Geosteering is necessary in a real time drilling operation due to uncertainty in the depths of structures in a geological model and the location of the drill bit. Geosteering requires a geological model of the target zone. From this model and existing log data, predicted log readings may be generated for different drill bit positions within the subsurface. During drilling, new log readings are observed at or near the drill bit which allow for an updated interpretation, including model and drill bit depths, by comparing the predicted and the observed logs. The drilling direction is then adjusted based on interpretation of the current subsurface location and desired target. Furthermore, during geosteering, estimates of the true depth and the lateral location of a drill bit may contain errors, thus leading to uncertainty in the location of the drill bit with respect to the geological model. Often, this uncertainty is of the same magnitude as the thickness of the geological structures being targeted.

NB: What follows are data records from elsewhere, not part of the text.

-- ==== Sys2Proof/Machine/Upstream.lean ====
section
/-! DEFINITION. The meanings of the scheduler's commands: refill, building, deadlines, fall-back, reset, the queue table, container
slots and the audit (06_upstream_scheduling.md). -/

namespace Sys2Proof.Machine

/-- TOKEN_REFILL (R152): one microsecond of CORE time for every enabled bucket. -/
def State.refillAll (s : State) : State :=
  let s := { s with host := { s.host with txq := Tab.mapv {} (fun _ (x : TxQ) =>
    if !x.cfg.shapeEn then x else
    { x with b0 := x.b0.refill (rateOf x.cfg.rate0) x.cfg.size0,
             b1 := if x.cfg.mode = 2 then x.b1.refill (rateOf x.cfg.rate1) x.cfg.size1 else x.b1 }) s.host.txq } }
  (List.range 128).foldl (fun s c =>
    if !s.isOn Reg.USCH_CT_CTL_SHAPE_EN 0 c then s else
    s.setSlot c fun y =>
      { y with b0 := y.b0.refill (rateOf (s.rd Reg.USCH_CT_RATE0 0 c)) (s.ctSize0 c),
               b1 := if s.rd Reg.USCH_CT_CTL_SMODE 0 c = 2 then y.b1.refill (rateOf (s.rd Reg.USCH_CT_RATE1 0 c)) (s.ctSize1 c) else y.b1 }) s

def execTokenRefill (s : State) : Out := .next (s.inDom .core State.refillAll)

/-- The next grant to build opens at a wave and START, and its wave holds no reserved burst (R163). -/
def State.nextBuild (s : State) (l : Leg) (u start : Nat) : Option Alloc :=
  let u' := s.unbuilt l
  let first := u'.find? fun a => u'.all fun b => a.opensAt ≤ b.opensAt
  match first with
  | some a => if a.wave = u ∧ a.start = start ∧ l = s.active ∧ !((s.reserved l).any fun b => b.alloc.wave == u) then some a else none
  | none => none

def execBurstBuild (l : Leg) (u start : Nat) (mem : List (Nat × List Byte)) (failed : List (Nat × ReadFault)) (ecc : List Nat)
    (s : State) : Out :=
  .next <| s.inDom .core fun s =>
    match s.nextBuild l u start with
    | some a => s.build l a mem failed ecc
    | none => s

/-- BUILD_DEADLINE (R165): the frames not finished, with every frame after them, are unwound; the burst keeps the others, and its BUFREP is
sampled again (R162). -/
def State.buildDeadline (s : State) (l : Leg) (u start finished : Nat) : State :=
  match (s.reserved l).find? fun b => b.alloc.wave == u && b.alloc.start == start with
  | none => s
  | some b =>
    if b.frames.length ≤ finished then s else
    let bs := burstsFrom (s.reserved l) b.alloc
    let s := (bs.filter fun x => !x.alloc.same b.alloc).reverse.foldl State.unwindBurst s
    let kept := b.frames.take finished
    let s := (b.frames.drop finished).reverse.foldl State.unplace s
    let s := s.restoreSnap b.snap
    let b' := { b with frames := kept, cells := kept.foldl (fun n p => n + (p.e + 255) / 256) 0, bufrep := s.bufrep b.alloc.slot kept }
    let s := { s with bursts := s.bursts.map fun (x : Burst) => if x.leg == l && x.alloc.same b.alloc then b' else x }
    let s := ((s.inc Reg.USCH_CNT_UNWOUND_BURSTS).inc Reg.USCH_CNT_BUILD_LATE).once l (Ev.wave l (4 + u) 5) 0
    (unwoundSlots bs).foldl (fun s c => s.unwindSlot c 5) s

def execBuildDeadline (l : Leg) (u start finished : Nat) (s : State) : Out :=
  .next <| s.inDom .core fun s => s.buildDeadline l u start finished

/-- The end of a slot's automatic fall-back, once its second superframe boundary has passed (R158). -/
def State.fallbackEnd (s : State) (c : Nat) : State :=
  if (s.slotSt c).fb ≠ 1 then s else
  let s := (s.setSlot c fun y => { y with fb := 0 }).wr Reg.USCH_CT_STATUS_FB_AUTO 0 0 c
  s.wr Reg.USCH_CT_STATUS_FB (s.rd Reg.USCH_CT_CTL_DISC 0 c) 0 c

def execFallbackEnd (slot : Nat) (s : State) : Out := .next (s.fallbackEnd slot)

/-- Scheduler reset (R176); warm reset performs the same steps. -/
def State.schedReset (s : State) : State :=
  let s := (s.unwindAll .a 6).unwindAll .b 6
  let s := { s with host := { s.host with txq := Tab.mapv {} (fun _ (x : TxQ) =>
    { x with credit := 0, s := 0, f := 0, fLast := 0,
             b0 := if x.cfg.shapeEn then x.b0.full x.cfg.size0 else x.b0,
             b1 := if x.cfg.shapeEn && x.cfg.mode == 2 then x.b1.full x.cfg.size1 else x.b1 }) s.host.txq } }
  let s := (List.range 128).foldl (fun s c =>
    let s := s.setSlot c fun y => { y with v := 0 }
    if !s.isOn Reg.USCH_CT_CTL_SHAPE_EN 0 c then s else
    s.setSlot c fun y => { y with b0 := y.b0.full (s.ctSize0 c),
                                  b1 := if s.rd Reg.USCH_CT_CTL_SMODE 0 c = 2 then y.b1.full (s.ctSize1 c) else y.b1 }) s
  s.fallback (List.range 128)

def State.uschReset (s : State) : State :=
  if s.isOn Reg.USCH_STATUS_RESET_BUSY then s else s.schedReset.wr Reg.USCH_STATUS_RESET_BUSY 1

def execUschReset (ag : Agent) (s : State) : Out := .next <| s.gated ag State.uschReset

def execUschResetDone (s : State) : Out := .next (s.wr Reg.USCH_STATUS_RESET_BUSY 0)

/-! ### The queue table -/

/-- USCH_QDATA9.BLOCK: what holds of the queue now, and for its head the place, launch time or cells that its slot's last build lacked (R150). -/
def State.blockOf (s : State) (q : Nat) : Nat :=
  let x := s.txq q
  if x.flushTo.isSome then 6 else
  match x.head with
  | none => 1
  | some f =>
    if !s.conforms q f.bytes then 2 else
    match x.refusedFor with
    | some 3 => 3
    | some 4 => 4
    | some 5 => if (encLen f.bytes (s.slotEnc (q / 64)) + 255) / 256 > s.led.cellFree then 5 else 0
    | _ => 0

def State.queueRead (s : State) (ag : Agent) : State :=
  let q := s.rdA ag Reg.USCH_QIDX
  let x := s.txq q
  (((((((((((((s.wrA ag Reg.USCH_QDATA0_MODE x.cfg.mode).wrA ag Reg.USCH_QDATA0_SHAPE_EN (b2n x.cfg.shapeEn)).wrA ag
    Reg.USCH_QDATA0_OVH x.cfg.ovh).wrA ag Reg.USCH_QDATA0_WEIGHT x.cfg.weight).wrA ag Reg.USCH_QDATA1_RATE0 x.cfg.rate0).wrA ag
    Reg.USCH_QDATA2_BURST0 x.cfg.burst0).wrA ag Reg.USCH_QDATA3_RATE1 x.cfg.rate1).wrA ag Reg.USCH_QDATA4_BURST1 x.cfg.burst1).wrA ag
    Reg.USCH_QDATA5_LEVEL0 (x.b0.level / 500)).wrA ag Reg.USCH_QDATA6_LEVEL1 (x.b1.level / 500)).wrA ag
    Reg.USCH_QDATA7_RESV0 (x.b0.resv / 500)).wrA ag Reg.USCH_QDATA8_CREDIT (unsigned 32 x.credit)).wrA ag
    Reg.USCH_QDATA9_HEAD (b2n x.head.isSome)).wrA ag Reg.USCH_QDATA9_BLOCK (s.blockOf q) |>.wrA ag Reg.USCH_QCMD_STATUS St.ok

def execQueueRead (ag : Agent) (s : State) : Out := .next <| s.gated ag fun s => s.queueRead ag

/-- The buckets of a queue after a WRITE: filled when the shaper becomes enabled, trimmed when BURST fell (R155). -/
def TxQ.reconf (x : TxQ) (c : QCfg) : TxQ :=
  let y := { x with cfg := c }
  if c.shapeEn && !x.cfg.shapeEn then
    { y with b0 := y.b0.full c.size0, b1 := if c.mode = 2 then y.b1.full c.size1 else y.b1 }
  else { y with b0 := y.b0.trim c.size0, b1 := y.b1.trim c.size1 }

/-- WRITE of a queue entry (R151, R152). (DEDUCED, log 14.) -/
def State.queueWrite (s : State) (ag : Agent) : State :=
  let q := s.rdA ag Reg.USCH_QIDX
  let x := s.txq q
  let m := s.rdA ag Reg.USCH_QDATA0_MODE
  let c : QCfg := { mode := if m = 3 then 0 else m, shapeEn := s.rdA ag Reg.USCH_QDATA0_SHAPE_EN ≠ 0,
                    ovh := s.rdA ag Reg.USCH_QDATA0_OVH, weight := s.rdA ag Reg.USCH_QDATA0_WEIGHT,
                    rate0 := s.rdA ag Reg.USCH_QDATA1_RATE0, burst0 := s.rdA ag Reg.USCH_QDATA2_BURST0,
                    rate1 := s.rdA ag Reg.USCH_QDATA3_RATE1, burst1 := s.rdA ag Reg.USCH_QDATA4_BURST1 }
  if c.mode ≠ x.cfg.mode ∧ (x.b0.resv ≠ 0 ∨ x.b1.resv ≠ 0) then s.wrA ag Reg.USCH_QCMD_STATUS St.busy
  else (s.setTxq q fun x => x.reconf c).wrA ag Reg.USCH_QCMD_STATUS St.ok

def execQueueWrite (ag : Agent) (s : State) : Out := .next <| s.gated ag fun s => s.queueWrite ag

/-- RESET_BUCKETS applies R155 and clears the queue's credit. -/
def State.resetBuckets (s : State) (ag : Agent) : State :=
  let q := s.rdA ag Reg.USCH_QIDX
  (s.setTxq q fun x => { x with b0 := x.b0.full x.cfg.size0, b1 := if x.cfg.mode = 2 then x.b1.full x.cfg.size1 else x.b1,
                                credit := 0 }).wrA ag Reg.USCH_QCMD_STATUS St.ok

def execResetBuckets (ag : Agent) (s : State) : Out := .next <| s.gated ag fun s => s.resetBuckets ag

/-! ### Container slots -/

/-- An OWNER write is refused while frames of the slot are in a burst (R147), while one of its queues is enabled, or past the 32 slots a VF may
own (R285). -/
def State.ownerRefused (s : State) (c new : Nat) : Option Row :=
  if new = s.rd Reg.USCH_CT_CTL_OWNER 0 c then none
  else if s.slotBusy c then some Reg.USCH_STATUS_WERR
  else if (List.range 64).any (fun k => s.isOn Reg.HIF_TX_CTL_EN 0 (64 * c + k)) then some Reg.HIF_STATUS_WERR
  else if 1 ≤ new ∧ new ≤ 128 ∧ (s.owned Reg.USCH_CT_CTL_OWNER new).length ≥ 32 then some Reg.HIF_STATUS_WERR
  else none

/-- A write of one word of USCH_CT_s: the first word may start the shaper or VTIME; a lowered BURST trims (R155, R158). -/
def State.slotWrite (s : State) (c off v : Nat) : State :=
  if c ≥ 128 then s else
  match off with
  | 0 =>
    match s.ownerRefused c (bits v 23 16) with
    | some r => s.wr r 1
    | none =>
      let was := s.inVtime c
      let en := s.isOn Reg.USCH_CT_CTL_SHAPE_EN 0 c
      let s := ((((s.wr Reg.USCH_CT_CTL_DISC (bit v 0) 0 c).wr Reg.USCH_CT_CTL_SHAPE_EN (bit v 1) 0 c).wr Reg.USCH_CT_CTL_SMODE
        (bits v 3 2) 0 c).wr Reg.USCH_CT_CTL_OVH (bits v 11 4) 0 c).wr Reg.USCH_CT_CTL_OWNER (bits v 23 16) 0 c
      let s := if bit v 1 = 1 && !en then
          s.setSlot c fun y => { y with b0 := y.b0.full (s.ctSize0 c),
                                        b1 := if s.rd Reg.USCH_CT_CTL_SMODE 0 c = 2 then y.b1.full (s.ctSize1 c) else y.b1 }
        else s.setSlot c fun y => { y with b0 := y.b0.trim (s.ctSize0 c), b1 := y.b1.trim (s.ctSize1 c) }
      if s.inVtime c && !was then s.enterVtime c else s.wr Reg.USCH_CT_STATUS_FB (b2n (s.inVtime c)) 0 c
  | 0x04 => s.wr Reg.USCH_CT_RATE0 v 0 c
  | 0x08 =>
    let s := s.wr Reg.USCH_CT_BURST0 v 0 c
    s.setSlot c fun y => { y with b0 := y.b0.trim (s.ctSize0 c) }
  | 0x0C => s.wr Reg.USCH_CT_RATE1 v 0 c
  | 0x10 =>
    let s := s.wr Reg.USCH_CT_BURST1 v 0 c
    s.setSlot c fun y => { y with b1 := y.b1.trim (s.ctSize1 c) }
  | 0x14 => s.wr Reg.USCH_CT_QUANTUM v 0 c
  | 0x18 => s.wr Reg.USCH_CT_CREDIT_CAP v 0 c
  | 0x1C => s.wr Reg.USCH_CT_BUFREP_EST v 0 c
  | 0x20 => if bit v 8 = 1 then s.wr Reg.USCH_CT_STATUS_STARVED 0 0 c else s
  | _ => s

def execContainerSlotWrite (ag : Agent) (slot off : Nat) (v : BitVec 32) (s : State) : Out :=
  .next <| s.gated ag fun s => s.slotWrite slot off v.toNat

/-! ### The ledgers (R173, R175) -/

def State.cellsIn (s : State) (committed : Bool) : Nat :=
  (s.bursts.filter fun b => b.committed == committed).foldl (fun n b => n + b.cells) 0

/-- The bucket that USCH_AUD_CTL selects; a number above 8,319 acts as 0. -/
def State.auditBucket (s : State) : Bucket :=
  let n := s.rd Reg.USCH_AUD_CTL_BUCKET
  let b1 := s.isOn Reg.USCH_AUD_CTL_B1
  if 8192 ≤ n ∧ n ≤ 8319 then (if b1 then (s.slotSt (n - 8192)).b1 else (s.slotSt (n - 8192)).b0)
  else let q := if n < 8192 then n else 0; if b1 then (s.txq q).b1 else (s.txq q).b0

def TxQ.count (x : TxQ) (p : TxFrame → Bool) : Nat := x.frames.foldl (fun n f => if p f then n + f.descs.length else n) 0

/-- Descriptors of a slot: posted, in host, head, reserved, committed, completed. A finished frame that waits for earlier ones counts under
COMMITTED when it was placed, under HEAD when it was not. -/
def State.descLedger (s : State) (c : Nat) : List Nat :=
  let qs := s.slotQueues c
  let sum := fun (g : Nat → Nat) => qs.foldl (fun n q => n + g q) 0
  [sum fun q => (s.txq q).posted,
   sum fun q => sub16 (s.rd Reg.HIF_TX_IDX_PROD 0 q) (s.txq q).fetchIdx,
   sum fun q => (s.txq q).part.length + (s.txq q).count fun f => f.st == .head || (f.st == .done && !f.placed),
   sum fun q => (s.txq q).count fun f => f.st == .reserved,
   sum fun q => (s.txq q).count fun f => f.st == .committed || (f.st == .done && f.placed),
   sum fun q => (s.txq q).completed]

/-- The per-frame grain equation of a wave of the active leg: the grains gained for the last completed upstream frame are HG_USED, within the
cap (R173). -/
def State.frameGrainsOk (s : State) (u : Nat) : Bool :=
  let g := s.leg s.active
  let gained := if u = 0 then g.gained.1 else g.gained.2
  let cap := if u = 0 then g.capped.1 else g.capped.2
  gained == s.rd Reg.HG_USED_GRAINS s.active.n u && gained ≤ cap

/-- The equations of R173 for the selected bucket and slot: the place of each one's USCH_AUD_STATUS.MISMATCH bit, and whether it fails. -/
def State.auditEqs (s : State) : List (Nat × Bool) :=
  let b := s.auditBucket
  let d := s.descLedger (s.rd Reg.USCH_AUD_CTL_SLOT)
  let g := fun k => d.getD k 0
  let e := s.led
  [(0, decide (e.cellFree + s.cellsIn false + s.cellsIn true ≠ 65536)),
   (1, decide ((b.filled + 2 ^ 64 - b.trimmed % 2 ^ 64) % 2 ^ 64 ≠ (b.level + b.resv + b.debited) % 2 ^ 64)),
   (2, decide (g 0 ≠ g 1 + g 2 + g 3 + g 4 + g 5)),
   (3, decide (e.accepted.1 ≠ e.opened.1 + e.refused.1)), (3, decide (e.accepted.2 ≠ e.opened.2 + e.refused.2)),
   (3, !s.frameGrainsOk 0), (3, !s.frameGrainsOk 1),
   (4, decide (e.capacity ≠ e.header + e.frame + e.idle))]

/-- A failed equation: its bit, its count and its event (R175). -/
def State.auditFail (s : State) (k : Nat) : State :=
  ((s.setBit Reg.USCH_AUD_STATUS_MISMATCH 0 k).inc Reg.USCH_CNT_AUD_FAIL).event (Ev.mem 13)

/-- The check at each upstream frame boundary (R175). -/
def State.auditCheck (s : State) : State := (s.auditEqs.filter Prod.snd).foldl (fun s p => s.auditFail p.1) s

/-- Latch every column. -/
def State.auditLatch (s : State) : State :=
  let b := s.auditBucket
  let d := s.descLedger (s.rd Reg.USCH_AUD_CTL_SLOT)
  let e := s.led
  let put := fun (s : State) (rv : Row × Nat) => s.wr rv.1 rv.2
  [(Reg.USCH_AUD_CELL_FREE, e.cellFree), (Reg.USCH_AUD_CELL_RESERVED, s.cellsIn false), (Reg.USCH_AUD_CELL_COMMITTED, s.cellsIn true),
   (Reg.USCH_AUD_TOK_FILLED, b.filled), (Reg.USCH_AUD_TOK_TRIMMED, b.trimmed), (Reg.USCH_AUD_TOK_LEVEL, b.level),
   (Reg.USCH_AUD_TOK_RESERVED, b.resv), (Reg.USCH_AUD_TOK_DEBITED, b.debited),
   (Reg.USCH_AUD_DESC_POSTED, d.getD 0 0), (Reg.USCH_AUD_DESC_IN_HOST, d.getD 1 0), (Reg.USCH_AUD_DESC_HEAD, d.getD 2 0),
   (Reg.USCH_AUD_DESC_RESERVED, d.getD 3 0), (Reg.USCH_AUD_DESC_COMMITTED, d.getD 4 0), (Reg.USCH_AUD_DESC_COMPLETED, d.getD 5 0),
   (Reg.USCH_AUD_GR_ACCEPTED_U0, e.accepted.1), (Reg.USCH_AUD_GR_OPENED_U0, e.opened.1), (Reg.USCH_AUD_GR_REFUSED_U0, e.refused.1),
   (Reg.USCH_AUD_GR_ACCEPTED_U1, e.accepted.2), (Reg.USCH_AUD_GR_OPENED_U1, e.opened.2), (Reg.USCH_AUD_GR_REFUSED_U1, e.refused.2),
   (Reg.USCH_AUD_BY_CAPACITY, e.capacity), (Reg.USCH_AUD_BY_HEADER, e.header), (Reg.USCH_AUD_BY_FRAME, e.frame),
   (Reg.USCH_AUD_BY_IDLE, e.idle), (Reg.USCH_AUD_GR_OTHER_U0, e.other.1), (Reg.USCH_AUD_GR_OTHER_U1, e.other.2)].foldl put s

/-- A write of USCH_AUD_CTL: the selection, and with SNAP = 1 the latch. -/
def State.uschSnap (s : State) (v : Nat) : State :=
  let s := ((s.wr Reg.USCH_AUD_CTL_SLOT (bits v 14 8)).wr Reg.USCH_AUD_CTL_BUCKET (bits v 29 16)).wr Reg.USCH_AUD_CTL_B1 (bit v 30)
  if bit v 0 = 1 then s.auditLatch.inc Reg.USCH_AUD_STATUS_SNAP_SEQ else s

def execUschAuditSnap (ag : Agent) (v : BitVec 32) (s : State) : Out := .next <| s.gated ag fun s => s.uschSnap v.toNat

end Sys2Proof.Machine
end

This summary is provided to introduce a selection of concepts that are further described below in the detailed description. This summary is not intended to identify key or essential features of the claimed subject matter, nor is it intended to be used as an aid in limiting the scope of the claimed subject matter.
In general, in one aspect, embodiments disclosed herein relate to methods for determining a geosteering difficulty index. The methods include obtaining, using a well logging tool, a typelog recorded in a first borehole penetrating a subterranean region of interest, and, using a well log interpretation system: identifying at least one geological layer of interest from the typelog, determining a plurality of typelog indices based on typelog values within and adjacent to the at least one geological layer, and determining a geosteering difficulty index (“GDI”) based on the plurality of typelog indices. The methods further include determining, using a borehole planning system, a borehole plan for a second borehole based, at least in part, on the GDI.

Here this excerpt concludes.